Our first interviewee is Filip Gordon Frank, a product and interior designer from Zagreb, who has enriched CDSS with his desk lamp Mini Me and sophisticated ashtray Ashley. He was born in 1977 in Zagreb, where he graduated from the School of Design at the Faculty of Architecture, where he also worked as an assistant at design courses upon graduation. In 2005, he moved to Milan to specialize in interior design at the Scuola Politecnica di Design, after which he worked at the studio Aldo Cibica for a short time, after which he returned to Zagreb. He’s been showcased at numerous exhibitions in Croatia and abroad and successfully combines furniture design and interior design while cooperating with domestic and foreign companies. In 2012 he founded the company Polymorph, which stands behind the production and marketing of his personal products available on the market. His works are published in national and international publications such as Oris, Elle Decor, Wallpaper, Internal, Disegno Interiors and many others. We’ve “caught” him just as he has launched several exciting new products.

CDSS: How did the products and brand with which you present yourself at the Croatian Design Superstore come to be?

Filip Gordon Frank: I’ve always dreamed about my own collection of products and often watched designers out there produce small batches of various items and then sell them in their little shops in the smallest little streets of European cities. Such an atmosphere and the stories that surround the whole process of making the product from the first ideas and sketches to the fact that you have the opportunity to talk with potential customers in the courtyard of your own store are somehow my picture of an ideal business which I am going towards. I never cared much for large-scale, mass industrial production, because it seems to devalue the product.

CDSS: What encouraged you to step onto the entreprenurial path with your design?
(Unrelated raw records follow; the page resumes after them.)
/-! ## Taking a message (R281) -/

/-- The rules of a message that concern the message alone. -/
def messageBad (m : Message) : Bool :=
  let b := m.bytes
  let kind := recField b 8 1
  decide (2 < kind ∨ 7 < recField b 9 1 ∨ recField b 100 28 ≠ 0)
    || (decide (kind = 0) && decide (recField b 10 2 ≠ 0)) || (decide (kind = 1) && decide (recField b 16 64 ≠ 0))
    || (decide (kind = 2) && decide (recField b 18 62 ≠ 0 ∨ m.priv = 0))

/-- R281, R290: a message runs; one of kind 1 that names a node that is not loaded, or another device's, meets reason 1: the model's
choice (log entry 71). -/
def State.runMessage (q : WorkQueue) (m : Message) (s : State) : State :=
  let b := m.bytes
  let die := q.num / 512
  let tag := BitVec.ofNat 32 (recField b 12 4)
  let node := recField b 10 2
  let kind := recField b 8 1
  let vnum := BitVec.ofNat 16 q.vnum
  let word : BitVec 16 := if kind = 0 ∨ 2 < kind then 0xFFFF else BitVec.ofNat 16 node
  let refuse (reason : Nat) (s : State) : State := s.refuse q.vd die tag word vnum 0 reason
  if messageBad m then refuse 1 s
  else if kind = 0 then
    let (r, s1) := s.loadHeader q.vd q.priv (recField b 0 8) ((List.range 5).map (fun k => recField b (80 + 4 * k) 4))
    match r with
    | .error reason => refuse reason s1
    | .ok p => s1.enterLaunch die q.vd q.priv p ((List.range 8).map (fun k => BitVec.ofNat 64 (recField b (16 + 8 * k) 8))) [] tag
        (some q.vnum) none 0 (recField b 9 1) (((s1.vd? q.vd).map (·.debug)).getD false)
  else if kind = 1 then
    match s.node? (node / 2 ^ 14) (node % 2 ^ 14) with
    | some n => if n.vd = q.vd then s.decNode q.vd n.die n.idx else refuse 1 s
    | none => refuse 1 s
  else if recField b 0 8 % 128 ≠ 0 then refuse 1 s
  else
    let (r, s1) := s.readNodes q.vd q.priv (node / 2 ^ 14) (recField b 16 2) (recField b 0 8) (node % 2 ^ 14)
    match r with
    | .error reason => refuse reason s1
    | .ok ns => s1.enterNodes ns

/-- R281, R282: the scheduler of a queue's die takes what its order puts first. -/
def State.takeNext (queue : Nat) (s : State) : State :=
  let die := queue / 512
  if s.nextWork die = none then s
  else if ¬ s.tableRoom die then s.dueOnce msTicks (.aging die)
  else match s.nextWork die with
    | some (.message q m) => ((s.mapQueue q.num (fun q => { q with msgs := q.msgs.tail })).runMessage q m).serve die
    | some (.inst n) => (s.startWaiting n).serve die
    | none => s

def execSchedulerTake (queue : Nat) (s : State) : Out := stepOf (fun s => s.takeNext queue) s

/-! ## Messages from hosts (22 R354) -/

/-- The device's answer to an operation. -/
def State.answer (op : Nat) (vd code : Nat) (data : List Byte) (s : State) : State :=
  { s with outbox := s.outbox ++ [OutMsg.code op vd code data] }

/-- The checks that every operation of a kind has: malformed (an op that is not the kind's among it), no such device, the wrong secure
domain. -/
def State.hostCheck (s : State) (o : HostOp) (kind : Nat) (malformed : Bool) : Nat :=
  if ¬ s.control.ready then 1
  else if o.opcode ≠ kind ∨ malformed then 5
  else match s.vd? o.vd with
    | none => 1
    | some v => if ¬ v.enabled then 1 else if o.secure ≠ o.vd then 2 else 0

/-- 22 R356: whether an earlier operation of the same ROD connection is still to be performed. -/
def State.hostBlocked (s : State) (o : HostOp) : Bool :=
  (s.hostOps.takeWhile (fun h => h.op.tag != o.tag)).any (fun h => h.op.conn.isSome && decide (h.op.conn = o.conn))

def State.hostWait? (s : State) (o : HostOp) : Option HostWait := s.hostOps.find? (fun h => h.op.tag == o.tag)

def State.mapHost (o : HostOp) (f : HostWait → HostWait) (s : State) : State :=
  { s with hostOps := updIf (fun h => h.op.tag == o.tag) f s.hostOps }

/-- 22 R353: the dies that have a port in service. -/
def State.openDies (s : State) : List Nat :=
  (List.range 4).filter (fun d => [2 * d, 2 * d + 1].any (fun p => (s.ports[p]?.map (·.inService)).getD false))

/-- R355: the die whose port receives a packet is a free value (log entry 3), among those with a port in service. -/
def State.drawDie (s : State) : Nat × State :=
  let (k, s1) := s.draw
  (s.openDies[Config.agentChoice k % s.openDies.length]?.getD 0, s1)

/-- An operation stands among those that have come, in the order of their arrival. -/
def State.enterHost (kind : Nat) (o : HostOp) (s : State) : State :=
  if (s.hostWait? o).isSome then s
  else
    let (d, s1) := s.drawDie
    { s1 with hostOps := s1.hostOps ++ [{ kind := kind, op := o, die := d, next := 0, data := [], wait := none, invalid := false }] }

def State.leaveHost (o : HostOp) (s : State) : State := { s with hostOps := s.hostOps.filter (fun h => h.op.tag != o.tag) }

/-- 22 R352: a target has at most 4,096 operations outstanding; a further one waits for credit, behind those before it. -/
def State.hostRoom (s : State) (o : HostOp) : Bool :=
  decide (((s.hostOps.takeWhile (fun h => h.op.tag != o.tag)).filter (fun h => h.op.vd == o.vd)).length < 4096)

/-- 22 R352: the package has 65,536 connections, which have the numbers below that; an operation on another one does not arrive. -/
def HostOp.connected (o : HostOp) : Bool := o.conn.all (fun k => decide (k < 65536))

/-- An operation takes its turn: not before the earlier ones of its connection; a stopped package answers none (19 R333), and one without a
port in service receives none. -/
def State.hostTurn (kind : Nat) (o : HostOp) (again : Instr) (f : State → State) (s : State) : State :=
  if s.control.stopped ∨ s.openDies = [] ∨ ¬ HostOp.connected o then s
  else
    let s1 := s.enterHost kind o
    if ¬ s1.hostRoom o ∨ s1.hostBlocked o then s1.dueOnce (1000 * nsTicks) again else f s1

/-- A work-queue message is accepted when it is written into its queue. -/
def State.hostMessage (o : HostOp) (s : State) : State :=
  let code := s.hostCheck o 0 (decide (o.length ≠ 128 ∨ o.payload.length ≠ 128 ∨ o.offset ≠ 0))
  if code ≠ 0 then s.answer 0 o.vd code []
  else match s.queue? o.vd o.index with
    | none => s.answer 0 o.vd 1 []
    | some q =>
      if 256 ≤ q.msgs.length then s.answer 0 o.vd 4 []
      else (s.acceptMessage q o.payload (if o.ownerChannel then 1 else 0)).answer 0 o.vd 0 []

def execWorkQueueMessage (op : HostOp) (s : State) : Out :=
  stepOf (fun s => s.hostTurn 0 op (.workQueueMessage op) (fun s => (s.hostMessage op).leaveHost op)) s

/-! ## The ready pool (R291, R292) -/

def State.tasksOn (s : State) (die : Nat) : List Task := s.tasks.filter (fun t => t.die == die)

def Task.level (t : Task) (now : Nat) : Nat := aged t.priority (if t.placed then t.age else now - t.readyAt)

/-- Tasks that wait, in the order of R282. -/
def insertTask (now : Nat) (t : Task) : List Task → List Task
  | [] => [t]
  | x :: r => if x.level now < t.level now ∨ (x.level now = t.level now ∧ t.readyAt < x.readyAt) then t :: x :: r else x :: insertTask now t r

def State.waitingTasks (s : State) (die : Nat) : List Task :=
  ((s.tasksOn die).filter (fun t => !t.placed)).foldl (fun l t => insertTask s.now t l) []

/-- The blocks of a group that are evicted. -/
def State.evictedBlocks (s : State) (t : Task) : List Block :=
  s.allBlocks.filter (fun b => decide (b.group = t.id ∧ b.phase = .evicted))

/-- Whether an evicted block can return to its core: its slots and everything else are free (07 R149; log entry 22). -/
def State.canRestore (s : State) (b : Block) : Bool :=
  let ts := (s.strandsOf b.id).filter (fun t => decide (t.slot < 32))
  let n := { b.take with slots := ts.length, vregs := ts.foldl (fun m t => m + t.budget) 0 }
  ((s.taken b.core).add n).within && ts.all (fun t => !(s.slotsTaken b.core).contains t.slot)
    && (match s.vd? b.vd with
        | some v => s.clusterOpen v (coreCluster b.core)
        | none => false)

/-- Whether evicted blocks can return together, which takes one of the cluster's barrier units (11 R200). -/
def State.returnable (s : State) (bs : List Block) : Bool :=
  bs.all (fun b => !b.held && s.canRestore b)
    && decide ((s.groupsOn (coreCluster ((bs.head?.map (·.core)).getD 0))).length < 8)

/-- R292: whether the group can go ahead now: evicted blocks return together; another group is sown, while the root's count for its class is
positive. -/
def State.placeable (s : State) (t : Task) : Bool :=
  match s.evictedBlocks t with
  | [] => match s.launch? t.die t.launch, t.cls.bind (s.class? t.die) with
    | some l, some c => ((s.vd? l.vd).map (fun v => (s.classPick v (.die t.die) c).isSome)).getD false
    | _, _ => false
  | bs => s.returnable bs

/-- 12 R222: the reservations of spawn-mode offers are taken again, none counting as held before; an offer that cannot be reserved is
dropped. -/
def State.reserveAgain (b : Block) (s : State) : State :=
  b.offers.foldl (fun s e =>
    e.reserved.foldl (fun s r =>
      match s.freeSlots b.core r.budget 1 with
      | k :: _ => s.mapBlock b.id (Block.mapOffer e.bed (fun e => { e with reserved := e.reserved ++ [{ r with slot := k }] }))
      | [] => s.mapBlock b.id (Block.mapOffer e.bed (fun e => { e with count := e.count - 1 }))) s)
    (s.mapBlock b.id (fun b => { b with offers := b.offers.map (fun e => { e with reserved := [] }) }))

/-- A block enters RESTORING: its offers are made again on its core (12 R222); it is resident, and can be sampled (21 R341). -/
def State.restoreInto (s : State) (b : Block) : State :=
  let s1 := (s.mapBlock b.id (fun b => { b with phase := .restoring })).reserveAgain b
  ((s1.reportOffers b).dueOnce 0 (.restoring b.id)).sampleNext b.core

/-- A group is restored onto the same cores (07 R149, 11 R200); its cluster's leaves offer what is left. -/
def State.restore (t : Task) (s : State) : State :=
  let s1 := match (s.evictedBlocks t).head? with
    | some b => match s.vd? b.vd with
      | some v => s.takeContext v (coreCluster b.core)
      | none => s
    | none => s
  let s2 := { s1 with tasks := updIf (fun k => k.id == t.id) (fun k => { k with placed := true, age := s.now - k.readyAt }) s1.tasks }
  ((s.evictedBlocks t).foldl State.restoreInto s2).offerCluster (coreCluster (((s.evictedBlocks t).head?.map (·.core)).getD 0))

/-- R292: a ready group is sown into its class's bed; the leaf that accepts it places it, a stale count bounces it. -/
def State.sowTask (t : Task) (s : State) : State :=
  match s.launch? t.die t.launch, t.cls with
  | some l, some num => match s.vd? l.vd with
    | some v => match s.sowGroup l v num 16 with
      | (some site, s1) => s1.admitTask l t site
      | (none, s1) => s1
    | none => s
  | _, _ => s

/-- R291: the classes of a die as they stand now: unused ones free, waiting groups in classes, reports that have come in. -/
def State.readyClasses (die : Nat) (s : State) : State :=
  (((s.freeClasses die).waitingTasks die).foldl State.classTask (s.freeClasses die)).applyClassReports die

/-- R292: the first group in order whose class's count allows it goes ahead. -/
def State.poolSow (die : Nat) (s : State) : State :=
  if s.control.stopped then s
  else
    let s0 := s.readyClasses die
    match (s0.waitingTasks die).find? s0.placeable with
    | none => if s0.waitingTasks die = [] then s0 else (s0.dueOnce msTicks (.aging die)).dueOnce 0 (.preEmption die)
    | some t =>
      let s1 := if s0.evictedBlocks t ≠ [] then s0.restore t else s0.sowTask t
      if s1.waitingTasks die = [] then s1 else s1.dueOnce 0 (.readyPoolSow die)

def execReadyPoolSow (die : Nat) (s : State) : Out := stepOf (fun s => s.poolSow die) s

/-- R282: what waits may have gained a level; R291: leaves offer what they can admit now. -/
def State.ageDie (die : Nat) (s : State) : State :=
  let s1 := ((List.range 16).map (fun k => die * 16 + k)).foldl (fun s cl => s.offerCluster cl) (s.serve die)
  if s1.waitingTasks die = [] then s1 else s1.dueOnce 0 (.readyPoolSow die)

def execAging (die : Nat) (s : State) : Out := stepOf (fun s => s.ageDie die) s

/-! ## Blocks, groups and launches that end (R290, R293, R296) -/

/-- The launch's last group has ended: its record, or its node's instance. -/
def State.finishLaunch (l : Launch) (s : State) : State :=
  let s1 := { s with launches := s.launches.filter (fun k => !(k.die == l.die && k.idx == l.idx)) }
  let s2 := match l.node with
    | none => s1.postCompletion l.vd
        { die := l.die, time := s.timeNs, tag := l.tag, node := 0xFFFF, queue := BitVec.ofNat 16 (l.queue.getD 0), inst := 0,
          status := if l.failed then 1 else 0, cause := l.cause, place := l.place, nfault := l.nfault, relaunch := l.relaunches }
    | some (die, idx) => (s1.mapNode die idx (fun n =>
        { n with running := n.running - 1, failed := n.failed || l.failed, cause := if n.nfault = 0 then l.cause else n.cause,
                 place := if n.nfault = 0 then l.place else n.place, nfault := Nat.min (n.nfault + l.nfault) 0xFFFF,
                 relaunches := n.relaunches + l.relaunches })).checkNode die idx
  s2.serve l.die

/-- R296: the group has ended: it is relaunched with the same WID values, or it counts in its launch. -/
def State.finishGroup (t : Task) (l : Launch) (relaunch : Bool) (s : State) : State :=
  let s1 : State := { s with groupBars := s.groupBars.filter (fun g => g.group != t.id) }
  let again := t.failed.isSome && relaunch && hdrFlag l.header 1 && decide (t.relaunch < 3)
  if again then
    let s2 := (s1.mapLaunch l.die l.idx (fun l => { l with relaunches := l.relaunches + 1 })).postCompletion l.vd
      { die := l.die, time := s.timeNs, tag := l.tag, node := (l.node.map (fun (p : Nat × Nat) => nodeWord p.1 p.2)).getD 0xFFFF,
        queue := BitVec.ofNat 16 (l.queue.getD 0),
        inst := BitVec.ofNat 32 (((l.node.bind (fun (p : Nat × Nat) => s.node? p.1 p.2)).map (·.insts)).getD 0), status := 3, cause := t.failed.getD 0,
        place := t.place, nfault := t.nfault, relaunch := l.relaunches + 1 }
    let redo (k : Task) : Task :=
      { k with isRelaunch := true, relaunch := k.relaunch + 1, readyAt := s.now, placed := false, blocksLeft := l.e, failed := none,
               place := 0, nfault := 0 }
    { s2 with tasks := updIf (fun k => k.id == t.id) redo s2.tasks }.dueOnce 0 (.readyPoolSow l.die)
  else
    let s2 : State := { s1 with tasks := s1.tasks.filter (fun k => k.id != t.id) }
    let l1 := { l with left := l.left - 1, failed := l.failed || t.failed.isSome }
    let s3 := s2.mapLaunch l.die l.idx (fun _ => l1)
    if l1.left = 0 then s3.finishLaunch l1 else s3
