/-- A part of a word that reads or writes a port (19 R322, R323, R329; 21 R347; 22 R360): it belongs to a strand's word. -/
def isPortStep (i : Instr) : Bool :=
  match i with
  | .qpageRead _ | .qpageWrite _ | .qfaultRead _ | .qeventWrite _ | .qeventRead _ | .qmgmtRead _ | .qmgmtWrite _ => true
  | _ => false

/-- What a unit of the package does by itself: no word of a strand, of a transducer, and no part of one. -/
def UnitEvent (i : Instr) : Prop := i.isWord = false ∧ isPortStep i = false ∧ ∀ w, xdDecode w ≠ some i

/-- No two strands have one identity. -/
def StrandsOnce (s : State) : Prop := s.strands.Pairwise (fun a b => a.id ≠ b.id) ∧ ∀ t ∈ s.strands, t.id ≠ s.me.id

/-- The package has been stopped: no strand issues and nothing is due. -/
def Stopped (s : State) : Prop := s.control.stopped = true ∧ s.agenda = []

end Sys2Proof.Machine

/-- 01 R12, R13, R22, 15 R265: of every word of a strand and of a transducer, each operand at every value of its field, decoding its encoding
gives it back, from the word and from its four bytes; and every 32-bit word is the encoding of what it decodes to, so no bit of a word is lost. -/
def Obligations.EncodeDecode : Prop :=
  (∀ i : Instr, i.isWord = true → (∀ w, i ≠ .unallocatedEncoding w) → decode (encode i) = i ∧ ∀ rest, decodeBytes (encodeBytes i ++ rest) = .ok (i, rest)) ∧
  (∀ w : W32, encode (decode w) = w ∧ (decode w).isWord = true) ∧
  (∀ (w : W32) (i : Instr), xdDecode w = some i ↔ (encode i = w ∧ ∃ v, xdDecode v = some i))

/-- 01 R12, R13, R22 to R24, 15 R265: words written out from the encodings of the spec, and what they are. -/
def Obligations.DecodeSamples : Prop :=
  decode 0x04050C40 = .add 5 3 4 0 ∧ decode 0x28500287 = .li 5 647 ∧ decode 0x31051008 = .sld 0 4 5 4 8 ∧ decode 0x3849FFFD = .br 1 9 (-3) ∧
  decode 0x6C101083 = .vfma 4 1 2 3 ∧ decode 0xD8004140 = .barinit 4 5 ∧ decode 0xFC1FFF84 = .hintStall 7 7 7 7 6 0 4 ∧
  xdDecode 0x08800000 = some (.xdGetb 1) ∧ xdDecode 0xB8000000 = some .xdHalt ∧ xdDecode 0x98000009 = some (.xdBeof 9)

/-- 02 R39, 01 R12, 07 R378, 15 R263, 21 R349: a step is the move of one agent, which is one of those that can move (the order among them is
the model's free value, log entry 3).  A strand that moves, with no PC match that fires and the line of its PC in the fetch buffer, executes
the instruction that the four bytes at its PC decode to; an event that is due happens and leaves the agenda; a transducer run executes its
word; with nothing to move, only time goes on. -/
def Obligations.StepRunsDecoded : Prop :=
  (∀ (s : State) m, s.moves = [m] → s.choose = (m, s)) ∧ (∀ s : State, s.moves ≠ [] → s.choose.1 ∈ s.moves) ∧
  (∀ (s : State) id s1 (i : Instr) (l : FetchLine), s.choose = (.strand id, s1) →
    let f := s1.focus id
    f.me.matchIndex = none → f.me.fetchLine? f.me.pc.toNat = some l → bit (l.marks ||| l.poison) (f.me.pc.toNat / 64 % 4) = false →
    decodeBytes (Memory.read l.cells f.me.pc.toNat 4) = .ok (i, []) → step s = exec i f) ∧
  (∀ (s : State) id, s.me.id = id → s.me.block = s.blk.id → s.core.id = s.blk.core → s.focus id = s) ∧
  (∀ (s : State) k s1 d, s.choose = (.event k, s1) → s1.agenda[k]? = some d → step s = exec d.ev { s1 with agenda := s1.agenda.eraseIdx k }) ∧
  (∀ (s : State) s1 r i, s.choose = (.run, s1) → s1.xd = some r → xdDecode (r.code[r.pc]?.getD 0) = some i → step s = exec i s1) ∧
  (∀ s : State, s.moves = [] → ∃ t, step s = .next t ∧ s.now ≤ t.now ∧ t.me = s.me ∧ t.blk = s.blk ∧ t.core = s.core ∧ t.dram = s.dram ∧ t.agenda = s.agenda ∧ t.control = s.control)

/-- 23 R376, 02 R38, 17 R280, 19 R310: after reset nothing is resident, configured, queued or stored, and the one thing that comes is power-on, which is
the first step.  (That reset starts there, with every register that the spec gives no reset value at zero, is the model's, log entries 1, 4 and 6.) -/
def Obligations.ResetState : Prop :=
  let r := State.reset
  r.agenda = [{ at_ := 0, ev := .powerOn }] ∧ r.allStrands = [] ∧ r.allBlocks = [] ∧ r.vds = [] ∧ r.queues = [] ∧ r.launches = [] ∧ r.tasks = [] ∧ r.beds = [] ∧ r.bindings = [] ∧
  r.images = [] ∧ r.copies = [] ∧ r.dram = [] ∧ r.slices = [] ∧ r.tlb = [] ∧ r.xd = none ∧ r.control.ready = false ∧ step r = exec .powerOn { r with agenda := [] }

/-- 02 R56, 01 R32, 15 R264: no step is refused, and none stops the machine: whatever the strands' registers, their words and memory hold, a step answers a next state.  (The
premises say that what is due are events of units and that a strand is listed once; nothing else puts a word there.) -/
def Obligations.EveryStepAnswers : Prop :=
  ∀ s : State, (∀ e ∈ s.agenda, UnitEvent e.ev) → StrandsOnce s → goesOn (step s)

/-- 19 R333, 23 R375: a package that a fatal error has stopped stays stopped whatever step it makes: no strand, block, core or byte of memory changes. -/
def Obligations.StoppedStays : Prop :=
  ∀ s t : State, Stopped s → step s = .next t → Stopped t ∧ t.me = s.me ∧ t.strands = s.strands ∧ t.blk = s.blk ∧ t.blocks = s.blocks ∧ t.core = s.core ∧ t.cores = s.cores ∧
    t.dram = s.dram ∧ t.slices = s.slices ∧ t.bindings = s.bindings ∧ t.outbox = s.outbox
end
FGF: When I was tired of touring fairs and forciblely contacting other manufacturers in order to offer them my products, I decided to go with the whole story myself. It gives me much greater freedom.

CDSS: What kind of challenges are you faced with during independent manufacturing and distribution of your own design products?

FGF: Unfortunately, to be independent in this business means investing enormous amounts of time, money and ultimately energy. Finally, the crucial issues are the market and numbers, since small-scale production is very expensive.

CDSS: When speaking about colleagues, whose products would you accentuate as beautiful, practical and useful?

There is such a small number of us in Croatia that I simply could not – nor would I like to – point out anyone in particular, because I think that every one of them has given their contribution for us to stand where we are today, I find that absolutely everyone deserves to be mentioned. Every one of us has found our own niche and it seems to me that precisely that differentiatiation in approaches, typology and types of products are what make Croatian design valuable and interesting.

CDSS: What items can you not live without in everyday life and what do you always carry around with you?

FGF: If I could, I would walk around like a bushman. I am perhaps the best example of the saying ‘the shoemaker has the worst shoes’. I never have a pen or a piece of paper with me. Before I couldn’t leave the house without a watch on, but I got rid of that, too. :)

CDSS: Do you occasionally wish you could take a break from design?

FGF: Every day. No matter how much I love this calling, I often long for rest because it is work that is done continuously and often leads to exhaustion due to the large number of commitments concerning business organization.

CDSS: What’s the last thing that you’ve experienced that has left you speechless in a positive sense?

FGF: Unfortunately, rarely anything these days leaves me speechless. We are piled with things and information. Only newly discovered places and wonderful people leave me speechless.